Replacement Stack

The "Replacement Stack" is a new feature in Proxomitron Naoko-4. Normally Proxomitron supports ten matching variables \0 to \9. For most things this is fine, but occationally you may find you need something more.

Take for example, using the "+" or "++" expressions to match a repeating run of matches. What if you want to stick each item found into a different variable? For instance - look at this run that matches each section of a URL path...

http://(*/)+*.html

The (*/)+ bit will match for each section of the URL - but how can we capture each one of these sections into a different variable? This is where the replacement stack comes in. It uses the special character "\#" which like "\0" through "\9" stores a matched value. However each time it's called it stores the matched value into a "stack" which can hold up to 100 items. It can then be used in the replacement text to "pop" an item off that stack in a first-in first-out manner.

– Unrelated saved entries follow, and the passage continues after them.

theorem keeps_takeShare {msk : Nat} {s₀ : State} (s : State) (p : Nat) (n : Nat) (own : Option Nat) (hk : Keeps msk s₀ s) (hm : Sub 0x10000700100 msk) : Keeps msk s₀ (takeShare s p n own).2 := by
  unfold takeShare
  repeat' first
    | with_reducible first | exact Keeps.refl _ | assumption | exact Sub.of hm rfl
    | dsimp only
    | with_reducible first
      | apply keeps_discardUntil
    | split

theorem keeps_askLine {msk : Nat} {s₀ : State} (s : State) (k : Nat) (line : Nat) (hk : Keeps msk s₀ s) (hm : Sub 0x40000 msk) : Keeps msk s₀ (askLine s k line) := by
  unfold askLine
  repeat' first
    | with_reducible first | exact Keeps.refl _ | assumption | exact Sub.of hm rfl
    | dsimp only
    | with_reducible first
      | apply keeps_askAccess
    | split

theorem keeps_lineCorrected {msk : Nat} {s₀ : State} (s : State) (k : Nat) (line : Nat) (hk : Keeps msk s₀ s) (hm : Sub 0x10000400000 msk) : Keeps msk s₀ (lineCorrected s k line) := by
  unfold lineCorrected
  repeat' first
    | with_reducible first | exact Keeps.refl _ | assumption | exact Sub.of hm rfl
    | dsimp only
    | with_reducible first
      | apply keeps_bump | apply keeps_setHbm
    | split

theorem keeps_lineUncorr {msk : Nat} {s₀ : State} (s : State) (k : Nat) (line : Nat) (tag : Bool) (hk : Keeps msk s₀ s) (hm : Sub 0xB2000420000 msk) : Keeps msk s₀ (lineUncorr s k line tag) := by
  unfold lineUncorr
  repeat' first
    | with_reducible first | exact Keeps.refl _ | assumption | exact Sub.of hm rfl
    | dsimp only
    | with_reducible first
      | apply keeps_bump | apply keeps_setHbm | apply keeps_raise
    | with_reducible refine Keeps.upd_devBad ?_ (Sub.of hm rfl); first
        | exact Keeps.refl _ | assumption | apply keeps_bump | apply keeps_setHbm | apply keeps_raise
    | split

theorem keeps_readOnce {msk : Nat} {s₀ : State} (s : State) (k : Nat) (line : Nat) (hk : Keeps msk s₀ s) (hm : Sub 0x400000 msk) : Keeps msk s₀ (readOnce s k line) := by
  unfold readOnce
  repeat' first
    | with_reducible first | exact Keeps.refl _ | assumption | exact Sub.of hm rfl
    | dsimp only
    | with_reducible first
      | apply keeps_setHbm
    | split

theorem keeps_readLine {msk : Nat} {s₀ : State} (s : State) (k : Nat) (line : Nat) (hk : Keeps msk s₀ s) (hm : Sub 0xB2000420000 msk) : Keeps msk s₀ (readLine s k line).2 := by
  unfold readLine
  repeat' first
    | with_reducible first | exact Keeps.refl _ | assumption | exact Sub.of hm rfl
    | dsimp only
    | with_reducible first
      | apply keeps_lineCorrected | apply keeps_lineUncorr | apply keeps_readOnce
    | split

theorem keeps_hitLine {msk : Nat} {s₀ : State} (s : State) (k : Nat) (stays : Bool) (x : LineHit) (hk : Keeps msk s₀ s) (hm : Sub 0x400000 msk) : Keeps msk s₀ (hitLine s k stays x) := by
  unfold hitLine
  repeat' first
    | with_reducible first | exact Keeps.refl _ | assumption | exact Sub.of hm rfl
    | dsimp only
    | with_reducible first
      | apply keeps_setHbm
    | split

theorem keeps_readPlace {msk : Nat} {s₀ : State} (s0 : State) (q : Place) (hk : Keeps msk s₀ s0) (hm : Sub 0xB2000460000 msk) : Keeps msk s₀ (readPlace s0 q).2 := by
  unfold readPlace
  repeat' first
    | with_reducible first | exact Keeps.refl _ | assumption | exact Sub.of hm rfl
    | dsimp only
    | with_reducible first
      | apply keeps_askPlace | apply keeps_readLine | (apply keeps_foldl; intro _ _ _) | (apply keeps_foldl2; intro _ _ _)
      | refine keeps_of_pair (by assumption) ?_
    | split

theorem keeps_readDrawer {msk : Nat} {s₀ : State} (s : State) (d : Drawer) (hk : Keeps msk s₀ s) (hm : Sub 0xB2000460000 msk) : Keeps msk s₀ (readDrawer s d).2 := by
  unfold readDrawer
  repeat' first
    | with_reducible first | exact Keeps.refl _ | assumption | exact Sub.of hm rfl
    | dsimp only
    | with_reducible first
      | apply keeps_readPlace | refine keeps_of_pair (by assumption) ?_
    | split

theorem keeps_wroteSpan {msk : Nat} {s₀ : State} (s0 : State) (q : Place) (x : Nat) (n : Nat) (hk : Keeps msk s₀ s0) (hm : Sub 0xB2000460000 msk) : Keeps msk s₀ (wroteSpan s0 q x n).2 := by
  unfold wroteSpan
  repeat' first
    | with_reducible first | exact Keeps.refl _ | assumption | exact Sub.of hm rfl
    | dsimp only
    | with_reducible first
      | apply keeps_setHbm | apply keeps_raise | apply keeps_askPlace | apply keeps_readLine | (apply keeps_foldl; intro _ _ _)
      | (apply keeps_foldl2; intro _ _ _) | refine keeps_of_pair (by assumption) ?_
    | split

theorem keeps_readDrawers {msk : Nat} {s₀ : State} (s : State) (ds : List Drawer) (hk : Keeps msk s₀ s) (hm : Sub 0xB2000460000 msk) : Keeps msk s₀ (readDrawers s ds).2 := by
  unfold readDrawers
  repeat' first
    | with_reducible first | exact Keeps.refl _ | assumption | exact Sub.of hm rfl
    | dsimp only
    | with_reducible first
      | apply keeps_readDrawer | (apply keeps_foldl; intro _ _ _) | (apply keeps_foldl2; intro _ _ _) | refine keeps_of_pair (by assumption) ?_
    | split

theorem keeps_wroteUse {msk : Nat} {s₀ : State} (s : State) (f : LineUse → Bool) (hk : Keeps msk s₀ s) (hm : Sub 0x400000 msk) : Keeps msk s₀ (wroteUse s f) := by
  unfold wroteUse
  repeat' first
    | with_reducible first | exact Keeps.refl _ | assumption | exact Sub.of hm rfl
    | dsimp only
    | with_reducible refine Keeps.upd_hbm ?_ (Sub.of hm rfl); first
        | exact Keeps.refl _ | assumption
    | split

theorem keeps_readDev {msk : Nat} {s₀ : State} (s : State) (l : Nat) (hk : Keeps msk s₀ s) (hm : Sub 0xB2000420000 msk) : Keeps msk s₀ (readDev s l).2 := by
  unfold readDev
  repeat' first
    | with_reducible first | exact Keeps.refl _ | assumption | exact Sub.of hm rfl
    | dsimp only
    | with_reducible first
      | apply keeps_readLine | refine keeps_of_pair (by assumption) ?_
    | split

theorem keeps_readDevs {msk : Nat} {s₀ : State} (s : State) (ls : List Nat) (hk : Keeps msk s₀ s) (hm : Sub 0xB2000420000 msk) : Keeps msk s₀ (readDevs s ls).2 := by
  unfold readDevs
  repeat' first
    | with_reducible first | exact Keeps.refl _ | assumption | exact Sub.of hm rfl
    | dsimp only
    | with_reducible first
      | apply keeps_readDev | (apply keeps_foldl; intro _ _ _) | (apply keeps_foldl2; intro _ _ _) | refine keeps_of_pair (by assumption) ?_
    | split

theorem keeps_wroteDev {msk : Nat} {s₀ : State} (s : State) (l : Nat) (cause : Option Nat) (hk : Keeps msk s₀ s) (hm : Sub 0x420000 msk) : Keeps msk s₀ (wroteDev s l cause) := by
  unfold wroteDev
  repeat' first
    | with_reducible first | exact Keeps.refl _ | assumption | exact Sub.of hm rfl
    | dsimp only
    | with_reducible first
      | apply keeps_wroteUse
    | with_reducible refine Keeps.upd_devBad ?_ (Sub.of hm rfl); first
        | exact Keeps.refl _ | assumption | apply keeps_wroteUse
    | split

theorem keeps_dropNarrow {msk : Nat} {s₀ : State} (s : State) (dpa : Nat) (hk : Keeps msk s₀ s) (hm : Sub 0xB2000400000 msk) : Keeps msk s₀ (dropNarrow s dpa) := by
  unfold dropNarrow
  repeat' first
    | with_reducible first | exact Keeps.refl _ | assumption | exact Sub.of hm rfl
    | dsimp only
    | with_reducible first
      | apply keeps_setHbm | apply keeps_raise
    | split

theorem keeps_devPutLine {msk : Nat} {s₀ : State} (s : State) (a : Nat) (b : List Byte) (hk : Keeps msk s₀ s) (hm : Sub 0xB2000430000 msk) : Keeps msk s₀ (devPutLine s a b) := by
  unfold devPutLine
  repeat' first
    | with_reducible first | exact Keeps.refl _ | assumption | exact Sub.of hm rfl
    | dsimp only
    | with_reducible first
      | apply keeps_readDev | apply keeps_wroteDev | apply keeps_dropNarrow | refine keeps_of_pair (by assumption) ?_
    | with_reducible refine Keeps.upd_devMem ?_ (Sub.of hm rfl); first
        | exact Keeps.refl _ | assumption | apply keeps_readDev | apply keeps_wroteDev | apply keeps_dropNarrow
        | refine keeps_of_pair (by assumption) ?_
    | split

theorem keeps_devPut {msk : Nat} {s₀ : State} (s : State) (a : Nat) (b : List Byte) (hk : Keeps msk s₀ s) (hm : Sub 0xB2000430000 msk) : Keeps msk s₀ (devPut s a b) := by
  unfold devPut
  repeat' first
    | with_reducible first | exact Keeps.refl _ | assumption | exact Sub.of hm rfl
    | dsimp only
    | with_reducible first
      | apply keeps_devPutLine | (apply keeps_foldl; intro _ _ _) | (apply keeps_foldl2; intro _ _ _)
    | split

theorem keeps_rmGate {msk : Nat} {s₀ : State} (s : State) (c : Nat) (hk : Keeps msk s₀ s) (hm : Sub 0x10000000000 msk) : Keeps msk s₀ (rmGate s c).2 := by
  unfold rmGate
  repeat' first
    | with_reducible first | exact Keeps.refl _ | assumption | exact Sub.of hm rfl
    | dsimp only
    | with_reducible first
      | apply keeps_bump
    | split

theorem keeps_ruleLookup {msk : Nat} {s₀ : State} (s : State) (key : Nat) (hk : Keeps msk s₀ s) (hm : Sub 0x10000000000 msk) : Keeps msk s₀ (ruleLookup s key).2 := by
  unfold ruleLookup
  repeat' first
    | with_reducible first | exact Keeps.refl _ | assumption | exact Sub.of hm rfl
    | dsimp only
    | with_reducible first
      | apply keeps_bump
    | split

theorem keeps_setRules {msk : Nat} {s₀ : State} (s : State) (r : Rules) (hk : Keeps msk s₀ s) (hm : Sub 0x1400000 msk) : Keeps msk s₀ (setRules s r) := by
  unfold setRules
  repeat' first
    | with_reducible first | exact Keeps.refl _ | assumption | exact Sub.of hm rfl
    | dsimp only
    | with_reducible first
      | apply keeps_wroteUse
    | with_reducible refine Keeps.upd_rules ?_ (Sub.of hm rfl); first
        | exact Keeps.refl _ | assumption | apply keeps_wroteUse
    | split

theorem keeps_ruleResult {msk : Nat} {s₀ : State} (s : State) (n : Nat) (hk : Keeps msk s₀ s) (hm : Sub 0x10000000000 msk) : Keeps msk s₀ (ruleResult s n) := by
  unfold ruleResult
  repeat' first
    | with_reducible first | exact Keeps.refl _ | assumption | exact Sub.of hm rfl
    | dsimp only
    | with_reducible first
      | apply keeps_wrf
    | split

theorem keeps_execRuleInsert {msk : Nat} {s₀ : State} (s : State) (hk : Keeps msk s₀ s) (hm : Sub 0xB2001400000 msk) : KeepsR msk s₀ (execRuleInsert s) := by
  unfold execRuleInsert
  repeat' first
    | with_reducible first | exact Keeps.refl _ | assumption | exact Sub.of hm rfl
    | dsimp only
    | with_reducible first
      | apply KeepsR.next | apply keeps_wrf | apply keeps_raise | apply keeps_hostWr | apply keeps_rmGate | apply keeps_setRules
      | apply keeps_ruleResult | refine keeps_of_pair (by assumption) ?_
    | with_reducible refine Keeps.upd_rules ?_ (Sub.of hm rfl); first
        | exact Keeps.refl _ | assumption | apply keeps_wrf | apply keeps_raise | apply keeps_rmGate | apply keeps_setRules
        | apply keeps_ruleResult | refine keeps_of_pair (by assumption) ?_
    | split

theorem keeps_execRuleRemove {msk : Nat} {s₀ : State} (s : State) (hk : Keeps msk s₀ s) (hm : Sub 0x90001400000 msk) : KeepsR msk s₀ (execRuleRemove s) := by
  unfold execRuleRemove
  repeat' first
    | with_reducible first | exact Keeps.refl _ | assumption | exact Sub.of hm rfl
    | dsimp only
    | with_reducible first
      | apply KeepsR.next | apply keeps_hostWr | apply keeps_rmGate | apply keeps_setRules | apply keeps_ruleResult
      | refine keeps_of_pair (by assumption) ?_
    | split

theorem keeps_execRuleModify {msk : Nat} {s₀ : State} (s : State) (hk : Keeps msk s₀ s) (hm : Sub 0x90001400000 msk) : KeepsR msk s₀ (execRuleModify s) := by
  unfold execRuleModify
  repeat' first
    | with_reducible first | exact Keeps.refl _ | assumption | exact Sub.of hm rfl
    | dsimp only
    | with_reducible first
      | apply KeepsR.next | apply keeps_hostWr | apply keeps_rmGate | apply keeps_setRules | apply keeps_ruleResult
      | refine keeps_of_pair (by assumption) ?_
    | split

theorem keeps_execRuleRead {msk : Nat} {s₀ : State} (s : State) (hk : Keeps msk s₀ s) (hm : Sub 0x90000000000 msk) : KeepsR msk s₀ (execRuleRead s) := by
  unfold execRuleRead
  repeat' first
    | with_reducible first | exact Keeps.refl _ | assumption | exact Sub.of hm rfl
    | dsimp only
    | with_reducible first
      | apply KeepsR.next | apply keeps_wr | apply keeps_wrf | apply keeps_wr64 | apply keeps_hostWr | apply keeps_rmGate | apply keeps_ruleResult
      | (apply keeps_foldl; intro _ _ _) | (apply keeps_foldl2; intro _ _ _) | refine keeps_of_pair (by assumption) ?_
    | split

Using this we could write the above match like so...

http://(\#/)+\#.html

Then use a replacement text like...

"\# \# \# \# \# \# \#"

Which would convert this URL...

http://this/is/a/test/of/the/stack.html

Into this...

"this is a test of the stack.html"

Each time the (...)+ run loops it pushes a new value onto the stack, then whatever's left over gets matched by the final "\#". Also, like the other positional variables, the stack variable can be used directly after a set of parenthesis to capture the expression within. For instance...

http://(*/)\#+\#

would produce...

"this/ is/ a/ test/ of/ the/ stack.html"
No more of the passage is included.